[Stored items]
━━━━━━━━━━━━━━━━━━━━━━━━━━━━━━

/-! setGrp writes groups and nothing else. -/

@[simp] theorem State.setGrp_part (s : State) (g : Nat) (x : GroupState) : (s.setGrp g x).part = s.part := rfl
@[simp] theorem State.setGrp_siliconStep (s : State) (g : Nat) (x : GroupState) : (s.setGrp g x).siliconStep = s.siliconStep := rfl
@[simp] theorem State.setGrp_mainPower (s : State) (g : Nat) (x : GroupState) : (s.setGrp g x).mainPower = s.mainPower := rfl
@[simp] theorem State.setGrp_powerGood (s : State) (g : Nat) (x : GroupState) : (s.setGrp g x).powerGood = s.powerGood := rfl
@[simp] theorem State.setGrp_rstLow (s : State) (g : Nat) (x : GroupState) : (s.setGrp g x).rstLow = s.rstLow := rfl
@[simp] theorem State.setGrp_phase (s : State) (g : Nat) (x : GroupState) : (s.setGrp g x).phase = s.phase := rfl
@[simp] theorem State.setGrp_addrSel (s : State) (g : Nat) (x : GroupState) : (s.setGrp g x).addrSel = s.addrSel := rfl
@[simp] theorem State.setGrp_pairId (s : State) (g : Nat) (x : GroupState) : (s.setGrp g x).pairId = s.pairId := rfl
@[simp] theorem State.setGrp_objs (s : State) (g : Nat) (x : GroupState) : (s.setGrp g x).objs = s.objs := rfl
@[simp] theorem State.setGrp_time (s : State) (g : Nat) (x : GroupState) : (s.setGrp g x).time = s.time := rfl
@[simp] theorem State.setGrp_tsIn (s : State) (g : Nat) (x : GroupState) : (s.setGrp g x).tsIn = s.tsIn := rfl
@[simp] theorem State.setGrp_otp (s : State) (g : Nat) (x : GroupState) : (s.setGrp g x).otp = s.otp := rfl
@[simp] theorem State.setGrp_boot (s : State) (g : Nat) (x : GroupState) : (s.setGrp g x).boot = s.boot := rfl
@[simp] theorem State.setGrp_hearth (s : State) (g : Nat) (x : GroupState) : (s.setGrp g x).hearth = s.hearth := rfl
@[simp] theorem State.setGrp_sessions (s : State) (g : Nat) (x : GroupState) : (s.setGrp g x).sessions = s.sessions := rfl
@[simp] theorem State.setGrp_arrivals (s : State) (g : Nat) (x : GroupState) : (s.setGrp g x).arrivals = s.arrivals := rfl
@[simp] theorem State.setGrp_proposals (s : State) (g : Nat) (x : GroupState) : (s.setGrp g x).proposals = s.proposals := rfl
@[simp] theorem State.setGrp_events (s : State) (g : Nat) (x : GroupState) : (s.setGrp g x).events = s.events := rfl
@[simp] theorem State.setGrp_drains (s : State) (g : Nat) (x : GroupState) : (s.setGrp g x).drains = s.drains := rfl
@[simp] theorem State.setGrp_bolts (s : State) (g : Nat) (x : GroupState) : (s.setGrp g x).bolts = s.bolts := rfl
@[simp] theorem State.setGrp_ports (s : State) (g : Nat) (x : GroupState) : (s.setGrp g x).ports = s.ports := rfl
@[simp] theorem State.setGrp_tribs (s : State) (g : Nat) (x : GroupState) : (s.setGrp g x).tribs = s.tribs := rfl
@[simp] theorem State.setGrp_groups (s : State) (g : Nat) (x : GroupState) : (s.setGrp g x).groups = s.groups.put g x := rfl
@[simp] theorem State.setGrp_twLanes (s : State) (g : Nat) (x : GroupState) : (s.setGrp g x).twLanes = s.twLanes := rfl
@[simp] theorem State.setGrp_lanes (s : State) (g : Nat) (x : GroupState) : (s.setGrp g x).lanes = s.lanes := rfl
@[simp] theorem State.setGrp_alarm (s : State) (g : Nat) (x : GroupState) : (s.setGrp g x).alarm = s.alarm := rfl
@[simp] theorem State.setGrp_flue (s : State) (g : Nat) (x : GroupState) : (s.setGrp g x).flue = s.flue := rfl
@[simp] theorem State.setGrp_backup (s : State) (g : Nat) (x : GroupState) : (s.setGrp g x).backup = s.backup := rfl
@[simp] theorem State.setGrp_retort (s : State) (g : Nat) (x : GroupState) : (s.setGrp g x).retort = s.retort := rfl
@[simp] theorem State.setGrp_sm (s : State) (g : Nat) (x : GroupState) : (s.setGrp g x).sm = s.sm := rfl
@[simp] theorem State.setGrp_pair (s : State) (g : Nat) (x : GroupState) : (s.setGrp g x).pair = s.pair := rfl
@[simp] theorem State.setGrp_mesh (s : State) (g : Nat) (x : GroupState) : (s.setGrp g x).mesh = s.mesh := rfl
@[simp] theorem State.setGrp_trust (s : State) (g : Nat) (x : GroupState) : (s.setGrp g x).trust = s.trust := rfl
@[simp] theorem State.setGrp_i3c (s : State) (g : Nat) (x : GroupState) : (s.setGrp g x).i3c = s.i3c := rfl
@[simp] theorem State.setGrp_t1s (s : State) (g : Nat) (x : GroupState) : (s.setGrp g x).t1s = s.t1s := rfl
@[simp] theorem State.setGrp_bucket (s : State) (g : Nat) (x : GroupState) : (s.setGrp g x).bucket = s.bucket := rfl
@[simp] theorem State.setGrp_tracer (s : State) (g : Nat) (x : GroupState) : (s.setGrp g x).tracer = s.tracer := rfl
@[simp] theorem State.setGrp_hearthIn (s : State) (g : Nat) (x : GroupState) : (s.setGrp g x).hearthIn = s.hearthIn := rfl
@[simp] theorem State.setGrp_tjWarned (s : State) (g : Nat) (x : GroupState) : (s.setGrp g x).tjWarned = s.tjWarned := rfl
@[simp] theorem State.setGrp_free (s : State) (g : Nat) (x : GroupState) : (s.setGrp g x).free = s.free := rfl
@[simp] theorem State.setGrp_serial (s : State) (g : Nat) (x : GroupState) : (s.setGrp g x).serial = s.serial := rfl
@[simp] theorem State.setGrp_wire (s : State) (g : Nat) (x : GroupState) : (s.setGrp g x).wire = s.wire := rfl
@[simp] theorem State.setGrp_pending (s : State) (g : Nat) (x : GroupState) : (s.setGrp g x).pending = s.pending := rfl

━━━━━━━━━━━━━━━━━━━━━━━━━━━━━━

* **Activity**:
Above are the entries. Output exactly the lines beginning with the line that has "s.lanes := rfl" and ending with the line that has "s.sm := rfl".

* **Response for this exercise**:
@[simp] theorem State.setGrp_lanes (s : State) (g : Nat) (x : GroupState) : (s.setGrp g x).lanes = s.lanes := rfl
@[simp] theorem State.setGrp_alarm (s : State) (g : Nat) (x : GroupState) : (s.setGrp g x).alarm = s.alarm := rfl
@[simp] theorem State.setGrp_flue (s : State) (g : Nat) (x : GroupState) : (s.setGrp g x).flue = s.flue := rfl
@[simp] theorem State.setGrp_backup (s : State) (g : Nat) (x : GroupState) : (s.setGrp g x).backup = s.backup := rfl
@[simp] theorem State.setGrp_retort (s : State) (g : Nat) (x : GroupState) : (s.setGrp g x).retort = s.retort := rfl
@[simp] theorem State.setGrp_sm (s : State) (g : Nat) (x : GroupState) : (s.setGrp g x).sm = s.sm := rfl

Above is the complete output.